Their gazes met. His eyes were wide, dark, all-devouring. A warm, velvet blackness. It had a pull, a gravity. But there was light inside, a dim-bright glow around the edges of his pupils. Eclipse eyes. Then he ducked his head, hiding behind the curtain of his hair again, his breathing unsteady.

 

She went to find the coffee maker. There was one stashed behind the bar. As she spooned grounds in, Bob remained curled in his chair. He always sat like that, his body language inward drawn, as though he were trying to take up as little space as possible, as though he were silently apologizing for the inconvenience of his existence.

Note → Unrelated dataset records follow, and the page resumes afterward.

/-- The symbols of the classical path, by resource element and layer (R65). -/
def classicalSymbols (s : State) (u : UserIn) : List (List (Option Soft)) :=
  let rows := (u.grid.zip u.estimates).map (fun p => (equalise s p.1 p.2 u.noise).map (fun o =>
    o.map (fun x => ({ re := x.1.1, im := x.1.2, noise := x.2, conf := 0 } : Soft))))
  if aDfts u.record then
    let n := 12 * aPrbCount u.record
    (chunks n rows.length rows).flatMap (fun sym =>
      let xs := sym.map (fun r => ((r.head?.join).map (fun x => (x.re, x.im))).getD (0, 0))
      let nv : Rat := (sym.map (fun r => ((r.head?.join).map (fun x => x.noise)).getD (0 : Rat))).sum / ((max sym.length 1 : Nat) : Rat)
      (Config.dftDespread s.occ.digest xs).map (fun z => [some { re := z.1, im := z.2, noise := nv, conf := 0 }]))
  else rows

/-- The symbols of the learned path: the networks of the image over the grid of the allocation, with the weights in force at the slot start
(R56, R66). -/
def learnedSymbols (s : State) (i : Item) (u : UserIn) : List (List (Option Soft)) :=
  (Config.network s.occ.digest (itemWeights s i) (eCarrier i.fetched.entry) u.record (u.grid.zip u.estimates) u.noise).map (fun r =>
    r.map (fun x => some { re := x.1, im := x.2.1, noise := x.2.2.1, conf := x.2.2.2 }))

/-- The code of a constellation in DEMAP's SUBOP (R140). -/
def demapCode (qm : Nat) : Nat := qm / 2

/-- A symbol as the DEMAP command takes it; π/2-BPSK is turned back by its alternating rotation (R140). -/
def demapIn (a : BitVec 256) (r : Nat) (x : Soft) : Elem :=
  if aQm a = 1 && r % 2 == 1 then (ratVal 6 x.im, ratVal 6 (-x.re)) else (ratVal 6 x.re, ratVal 6 x.im)

/-- The LLRs of a record (R64 stage 5, R67): resource element, layer, bit; 0 for an erasure; descrambled. -/
def llrsOf (s : State) (i : Item) (a : BitVec 256) (xs : List (List (Option Soft))) : List Int :=
  let c := eCarrier i.fetched.entry
  let res := dataRes (profileOf s c a i.slotTime) a
  let imm := floatVal 8 (Config.llrScale s.occ.digest).toNat
  let raw := res.zipIdx.flatMap (fun (p, r) => (List.range (aLayers a)).flatMap (fun l =>
    match ((xs.getD r []).getD l none), reErased s i p.1 p.2 with
    | some x, false => (demapSym (demapCode (aQm a)) imm (demapIn a r x) (ratVal 6 x.noise)).1
    | _, _ => List.replicate (aQm a) 0))
  (raw.zip (scrambling (aRnti a) (aNid a) raw.length)).map (fun x => if x.2 then -x.1 else x.1)

/-- The constellation point nearest a symbol. -/
def hardPoint (qm : Nat) (x : Cx) : Cx :=
  let ps := (constellation (demapCode qm)).map (fun p => (valRat p.2.1, valRat p.2.2))
  match ps with
  | [] => (0, 0)
  | p :: rest => rest.foldl (fun b q => if cxAbs2 (cxSub x q) < cxAbs2 (cxSub x b) then q else b) p

/-- 10 log10 of a positive number as signed Q8.8 dB, limited to ±127.996 (R73). -/
def dbQ88 (q : Rat) : BitVec 16 :=
  let ln := fxLn q.num.natAbs 0 - fxLn q.den 0
  BitVec.ofInt 16 (clampInt (-32767) 32767 (ratInt ((2560 * ln : Int) / (fxLn 10 0 : Rat))))

/-- 10,000 times the root of a ratio, rounded to nearest; 0xFFFF from 655.35 % on (R73). -/
def evmOf (num den : Rat) : BitVec 16 :=
  if den = 0 then 0xFFFF
  else
    let q := num / den
    let n := isqrt (4 * 100000000 * q.num.natAbs / q.den)
    BitVec.ofNat 16 (min 65535 ((n + 1) / 2))

/-- The figures of a path (R73): SINR, EVM, confidence, over the data resource elements and layers. -/
def figures (qm : Nat) (xs : List (List (Option Soft))) : BitVec 16 × BitVec 16 × BitVec 8 :=
  let zs := xs.flatten.filterMap (fun x => x)
  if zs = [] then (0x8000, 0xFFFF, 0)
  else
    let n : Rat := (zs.length : Nat)
    let snr := (zs.map (fun z => if z.noise = 0 then 2 ^ 100 else cxAbs2 (z.re, z.im) / z.noise)).sum / n
    let hard := zs.map (fun z => ((z.re, z.im), hardPoint qm (z.re, z.im)))
    (if snr = 0 then 0x8001 else dbQ88 snr,
     evmOf ((hard.map (fun h => cxAbs2 (cxSub h.1 h.2))).sum) ((hard.map (fun h => cxAbs2 h.2)).sum),
     BitVec.ofInt 8 (clampInt 0 255 (ratInt (255 * (zs.map (fun z => z.conf)).sum / n))))

/-! ## Stages 6 and 7: combining, decoding, CRC (R64, R247, R249, R256) -/

/-- What a path makes of a user's transport block: CRC, failed code blocks, figures, the block's bits, the combined values of each code
block. -/
structure PathOut where
  ok : Bool
  cbFail : Nat
  sinr : BitVec 16
  evm : BitVec 16
  conf : BitVec 8
  bits : List Bool
  soft : List (List Int)
deriving DecidableEq, Repr

/-- The outcome of one user on both paths (R68, R69). -/
structure UserOut where
  learned : PathOut
  classical : PathOut
deriving DecidableEq, Repr

/-- The DECODE command of the image's lists for the cluster that runs a carrier: it fixes the iteration budget and the table set. -/
def decodeCmd (s : State) (c : Nat) : CeCmd :=
  let all := (planOf s).elim [] (fun p => p.lists.filter (fun l => uLevel l.eng == 0 && uCluster l.eng == carField s c 8))
  (((all.flatMap (fun l => l.steps)).filterMap (fun st => match st.cmd with
    | .ce w => some (ceCmdOfWord w)
    | _ => none)).find? (fun x => x.opcode == 2)).getD (ceCmdOfWord 0)

/-- The current half of a buffer for code block `j` (R255, R256). -/
def softHalf (s : State) (b : SoftBuf) (half : BitVec 1) (j : Nat) : List Int :=
  let g := segOf b.tbs b.rate
  (bufRead s b (half.toNat * halfBytes g b.ncb + j * blockPitch b.ncb) b.ncb).map (fun x => signedOf 8 x.toNat)

/-- The buffer that an item's record uses, also while it is released (R259). -/
def itemBuf (s : State) (i : Item) (a : BitVec 256) : Option SoftBuf :=
  s.pool.bufs.find? (fun b => b.context == aContext a && b.process == aProcess a && b.users.contains (i.queue, i.seq))

/-- LLRADD of two values (R133, R256). -/
def llrAdd (a b : Int) : Int := clampInt (-127) 127 (a + b)

/-- Stages 6 and 7 for a record on one path's LLRs: rate dematching, combining with the soft buffer as it stood before the item, decoding
and CRC. With every resource element missing the block fails (R61). -/
def decodeBlock (s : State) (i : Item) (a : BitVec 256) (lost : Bool) (llrs : List Int) (fig : BitVec 16 × BitVec 16 × BitVec 8) : PathOut :=
  let c := eCarrier i.fetched.entry
  let g := segOf (aTbs a) (aRate a)
  let data := (dataBitPlaces s c a i.slotTime).map (fun p => llrs.getD p 0)
  let cmd (j : Nat) : CeCmd := ceFill s c i.slotTime a j (decodeCmd s c)
  let starts (j : Nat) : Nat := ((List.range j).map (fun k => (cmd k).e.toNat)).sum
  let buf := itemBuf s i a
  let tables := (planOf s).elim [] (fun p => tableSets p (itemWeights s i))
  let soft := (List.range g.blocks).map (fun j =>
    let d := derm (cmd j) ((data.drop (starts j)).take (cmd j).e.toNat)
    buf.elim d (fun b => (d.zip (softHalf s b b.half j)).map (fun p => llrAdd p.1 p.2)))
  let dec := soft.zipIdx.map (fun (x, j) => (ldpcDecode (cmd j) tables x).1)
  let cb := if 1 < g.blocks then dec.map (crcHolds 24 0x800063) else []
  let tb := if 1 < g.blocks then dec.flatMap (fun b => b.take (b.length - 24)) else dec.flatten
  let p := ceCrcType (tbCrcCode (aTbs a))
  let tbOk := !lost && crcHolds p.1 p.2 tb
  { ok := tbOk && cb.all (fun b => b)
    cbFail := if 1 < g.blocks then (if lost then g.blocks else (cb.filter (fun b => !b)).length) else (if tbOk then 0 else 1)
    sinr := fig.1, evm := fig.2.1, conf := fig.2.2, bits := tb.take (aTbs a), soft := soft }

/-- Every data resource element of a record is missing (R61). -/
def allLost (s : State) (i : Item) (a : BitVec 256) : Bool :=
  (dataRes (profileOf s (eCarrier i.fetched.entry) a i.slotTime) a).all (fun p => reErased s i p.1 p.2)

/-- The transport block of a record on both paths. -/
def userOut (s : State) (i : Item) (g : List (List (List Cx))) (a : BitVec 256) : UserOut :=
  let u := userIn s i g a
  let lost := allLost s i a
  let run (xs : List (List (Option Soft))) : PathOut := decodeBlock s i a lost (llrsOf s i a xs) (figures (aQm a) xs)
  { learned := run (learnedSymbols s i u), classical := run (classicalSymbols s u) }

/-! ## UCI (R250 to R253) -/

/-- A UCI result (R253). -/
structure UciOut where
  context : BitVec 20
  kind : BitVec 4
  result : BitVec 2
  payload : List Bool
deriving DecidableEq, Repr

/-- The `k` bits of a message, most significant first. -/
def msgBits (k m : Nat) : List Bool := (List.range k).map (fun j => m.testBit (k - 1 - j))

/-- The INT32 correlation of LLRs with a codeword: a positive LLR favours bit 0 (R67, R252). -/
def correlation (llrs : List Int) (cw : List Bool) : Int :=
  BitVec.toInt (BitVec.ofInt 32 (((llrs.zip cw).map (fun p => if p.2 then -p.1 else p.1)).sum))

It would take time to unlearn that, and he might never fully lose the habit. But as she watched, he uncurled just a little.

 

There’d been so many subjects in those experimental drug trials. Anyone at all could have ended up with his reality-defying powers. Would a more stable, a more "normal" person have been better? Hard to say. Someone else might have been more tempted by the power. Even as Sentry, flush with delusions of grandeur, he had refused to harm his friends. Even as Void, the embodiment of despair and loneliness, he had not permanently erased anything. It had still been bad, yes; to say no harm done would be naive. But it could have been so much worse.

 

She believed in no gods, yet she said a silent prayer of thanks that it had been him.